(Beginning of SUPPLIED MATERIAL)

-- ==== Sys2Proof/Machine/Num.lean ====
section
/-!
DEFINITION. binary32 and binary64 codes as exact rationals and back, complex numbers with rational parts, and the real functions of the
formulas of R222 to R278 on rationals, each computed from its series in units of 2⁻⁸⁰ (log entry 12).
-/
namespace Sys2Proof.Machine

/-- 2 to an integer power. -/
def pow2 (e : Int) : Rat := if 0 ≤ e then (2 ^ e.toNat : Nat) else 1 / ((2 ^ (-e).toNat : Nat) : Rat)

/-- The number that a code of a binary format stands for, given its fraction and exponent widths. -/
def floatToRat (fb eb : Nat) (b : Nat) : Rat :=
  let e := b / 2 ^ fb % 2 ^ eb
  let m := b % 2 ^ fb
  let bias : Int := 2 ^ (eb - 1) - 1
  if e = 2 ^ eb - 1 then Config.nonFinite b
  else
    let a := if e = 0 then (m : Rat) * pow2 (1 - bias - fb) else ((2 ^ fb + m : Nat) : Rat) * pow2 (e - bias - fb)
    if b / 2 ^ (fb + eb) % 2 = 1 then -a else a

/-- A nonnegative rational to the nearest integer, ties to even. -/
def roundEven (q : Rat) : Nat :=
  let n := q.num.toNat
  let f := n / q.den
  let r := 2 * (n % q.den)
  if r < q.den then f else if q.den < r then f + 1 else f + f % 2

/-- ⌊log₂⌋ of a positive rational. -/
def log2Rat (q : Rat) : Int :=
  let e : Int := (Nat.log2 q.num.toNat : Int) - (Nat.log2 q.den : Int)
  if pow2 e ≤ q then e else e - 1

/-- The code of a binary format nearest to a number, ties to even; above the range, infinity. -/
def floatOfRat (fb eb : Nat) (q : Rat) : Nat :=
  if q = 0 then 0
  else
    let bias : Int := 2 ^ (eb - 1) - 1
    let a := if q < 0 then -q else q
    let e := max (log2Rat a) (1 - bias)
    let m := roundEven (a * pow2 (fb - e))
    let code : Nat := if m < 2 ^ fb then m else ((e + bias).toNat * 2 ^ fb + (m - 2 ^ fb))
    min code ((2 ^ eb - 1) * 2 ^ fb) + (if q < 0 then 2 ^ (fb + eb) else 0)

/-- The number of a binary32 code. -/
def f32 (b : Nat) : Rat := floatToRat 23 8 b

/-- The binary32 code of a number. -/
def f32Of (q : Rat) : Nat := floatOfRat 23 8 q

/-- The binary64 code of a number. -/
def f64Of (q : Rat) : Nat := floatOfRat 52 11 q

/-- The number of a binary64 code. -/
def f64 (b : Nat) : Rat := floatToRat 52 11 b

/-! ### The real functions of the formulas (log entry 12) -/

/-- 2⁸⁰: fixed-point numbers below count in units of its inverse. -/
def one80 : Int := 2 ^ 80

/-- A rational in units of 2⁻⁸⁰, rounded down. -/
def fix80 (q : Rat) : Int := (q * one80).floor

/-- The rational of a number in units of 2⁻⁸⁰. -/
def unfix80 (x : Int) : Rat := (x : Rat) / one80

/-- The whole root of `n` of a degree, above the part `r` found so far, from its `k` lower bits. -/
def rootBits (deg n : Nat) : Nat → Nat → Nat
  | 0, r => r
  | k + 1, r => if (r + 2 ^ k) ^ deg ≤ n then rootBits deg n k (r + 2 ^ k) else rootBits deg n k r

/-- The whole square root, rounded down. -/
def natSqrt (n : Nat) : Nat := rootBits 2 n (Nat.log2 n / 2 + 1) 0

/-- The square root, to 2⁻⁶⁰ of its value; 0 below 0. -/
def sqrtR (q : Rat) : Rat := ((natSqrt (q.num.toNat * q.den * 2 ^ 120) : Nat) : Rat) / ((q.den * 2 ^ 60 : Nat) : Rat)

/-- The sum of `n` terms of a series, of which the first is `t` and each next one is the one before times `x`, divided by what `f` says of
its place. -/
def series (f : Nat → Int) (x : Int) : Nat → Nat → Int → Int
  | 0, _, _ => 0
  | n + 1, i, t => t + series f x n (i + 1) (t * x / one80 / f i)

/-- A sum of `t`, `t x / 3`, `t x² / 5` and so on. -/
def oddSeries (x : Int) : Nat → Nat → Int → Int
  | 0, _, _ => 0
  | n + 1, i, t => t / (2 * i + 1) + oddSeries x n (i + 1) (t * x / one80)

/-- The natural logarithm of 2: 2 artanh (1/3). -/
def ln2 : Int := oddSeries (one80 / 9) 28 0 (2 * one80 / 3)

/-- e to a power: 2ᵏ e^r with k whole and 0 ≤ r < ln 2. -/
def expR (q : Rat) : Rat :=
  let x := fix80 q
  let k := x / ln2
  unfix80 (series (fun i => i + 1) (x - k * ln2) 28 0 one80) * pow2 k

/-- The natural logarithm of a positive number: that of 2ᵏ m with 1 ≤ m < 2, by artanh ((m − 1) / (m + 1)). -/
def lnR (q : Rat) : Rat :=
  let k := log2Rat q
  let m := q * pow2 (-k)
  let z := fix80 ((m - 1) / (m + 1))
  unfix80 (k * ln2 + oddSeries (z * z / one80) 28 0 (2 * z))

/-- A power of a number; 0 for what is not positive. -/
def powR (x p : Rat) : Rat := if x ≤ 0 then 0 else expR (p * lnR x)

/-- The arc tangent, in radians, of 0 to 1: above tan 22.5° by that of (t − 1) / (t + 1). -/
def atanFix (t : Int) : Int := oddSeries (-(t * t) / one80) 36 0 t

/-- π: 16 arctan (1/5) − 4 arctan (1/239). -/
def piR : Int := 16 * atanFix (one80 / 5) - 4 * atanFix (one80 / 239)

/-- The angle in degrees of a point with 0 ≤ y ≤ x and 0 < x. -/
def octant (x y : Rat) : Rat :=
  if 5 * y ≤ 2 * x then unfix80 (atanFix (fix80 (y / x))) * 180 / unfix80 piR
  else if y = x then 45
  else 45 - unfix80 (atanFix (fix80 ((x - y) / (x + y)))) * 180 / unfix80 piR

/-- The argument of a complex number, in degrees above −180 up to 180; 0 for 0. -/
def argR (x y : Rat) : Rat :=
  let ax := if x < 0 then -x else x
  let ay := if y < 0 then -y else y
  let a := if ax = 0 ∧ ay = 0 then 0 else if ay ≤ ax then octant ax ay else 90 - octant ay ax
  let b := if x < 0 then 180 - a else a
  if y < 0 then -b else b

/-- The cosine and sine of an angle in degrees: those of what is left above a whole number of right angles, turned by them. -/
def cosSinR (deg : Rat) : Rat × Rat :=
  let k := (deg / 90).floor
  let r := fix80 ((deg - 90 * k) * unfix80 piR / 180)
  let r2 := -(r * r) / one80
  let c := unfix80 (series (fun i => (2 * i + 1) * (2 * i + 2)) r2 16 0 one80)
  let s := unfix80 (series (fun i => (2 * i + 2) * (2 * i + 3)) r2 16 0 r)
  if k % 4 = 0 then (c, s) else if k % 4 = 1 then (-s, c) else if k % 4 = 2 then (-c, -s) else (s, -c)

/-- The cosine and sine of `2π i / N`. -/
def turnR (i n : Nat) : Rat × Rat := cosSinR (360 * (i : Rat) / n)

/-- A complex number. -/
abbrev Cx := Rat × Rat

/-- Its parts added, subtracted, multiplied and scaled. -/
def cadd (a b : Cx) : Cx := (a.1 + b.1, a.2 + b.2)
/-- The difference of two complex numbers. -/
def csub (a b : Cx) : Cx := (a.1 - b.1, a.2 - b.2)
/-- The product of two complex numbers. -/
def cmul (a b : Cx) : Cx := (a.1 * b.1 - a.2 * b.2, a.1 * b.2 + a.2 * b.1)
/-- A complex number scaled. -/
def cscale (k : Rat) (a : Cx) : Cx := (k * a.1, k * a.2)
/-- The square of its magnitude. -/
def mag2 (a : Cx) : Rat := a.1 * a.1 + a.2 * a.2
/-- e^(j120°). -/
def rot120 : Cx := (-1 / 2, sqrtR 3 / 2)
/-- e^(j240°). -/
def rot240 : Cx := (-1 / 2, -(sqrtR 3) / 2)
/-- Its argument in degrees. -/
def cdeg (a : Cx) : Rat := argR a.1 a.2
/-- An angle brought to −180° to +180°; one turn at most has to be taken off. -/
def normDeg (x : Rat) : Rat := if 180 < x then x - 360 else if x < -180 then x + 360 else x
/-- The larger of two numbers. -/
def maxR (a b : Rat) : Rat := if a ≤ b then b else a
/-- The largest of a list, 0 for none. -/
def maxList (xs : List Rat) : Rat := xs.foldl maxR 0
/-- The magnitude. -/
def absR (a : Rat) : Rat := if a < 0 then -a else a

end Sys2Proof.Machine
end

(End of SUPPLIED MATERIAL)

EXERCISE DIRECTIONS: Quote only the lines from the one containing "def cdeg (a : Cx) : Rat := argR a.1 a.2" through the final line of the records, with both ends included.

EXERCISE OUTPUT:
def cdeg (a : Cx) : Rat := argR a.1 a.2
/-- An angle brought to −180° to +180°; one turn at most has to be taken off. -/
def normDeg (x : Rat) : Rat := if 180 < x then x - 360 else if x < -180 then x + 360 else x
/-- The larger of two numbers. -/
def maxR (a b : Rat) : Rat := if a ≤ b then b else a
/-- The largest of a list, 0 for none. -/
def maxList (xs : List Rat) : Rat := xs.foldl maxR 0
/-- The magnitude. -/
def absR (a : Rat) : Rat := if a < 0 then -a else a

end Sys2Proof.Machine
end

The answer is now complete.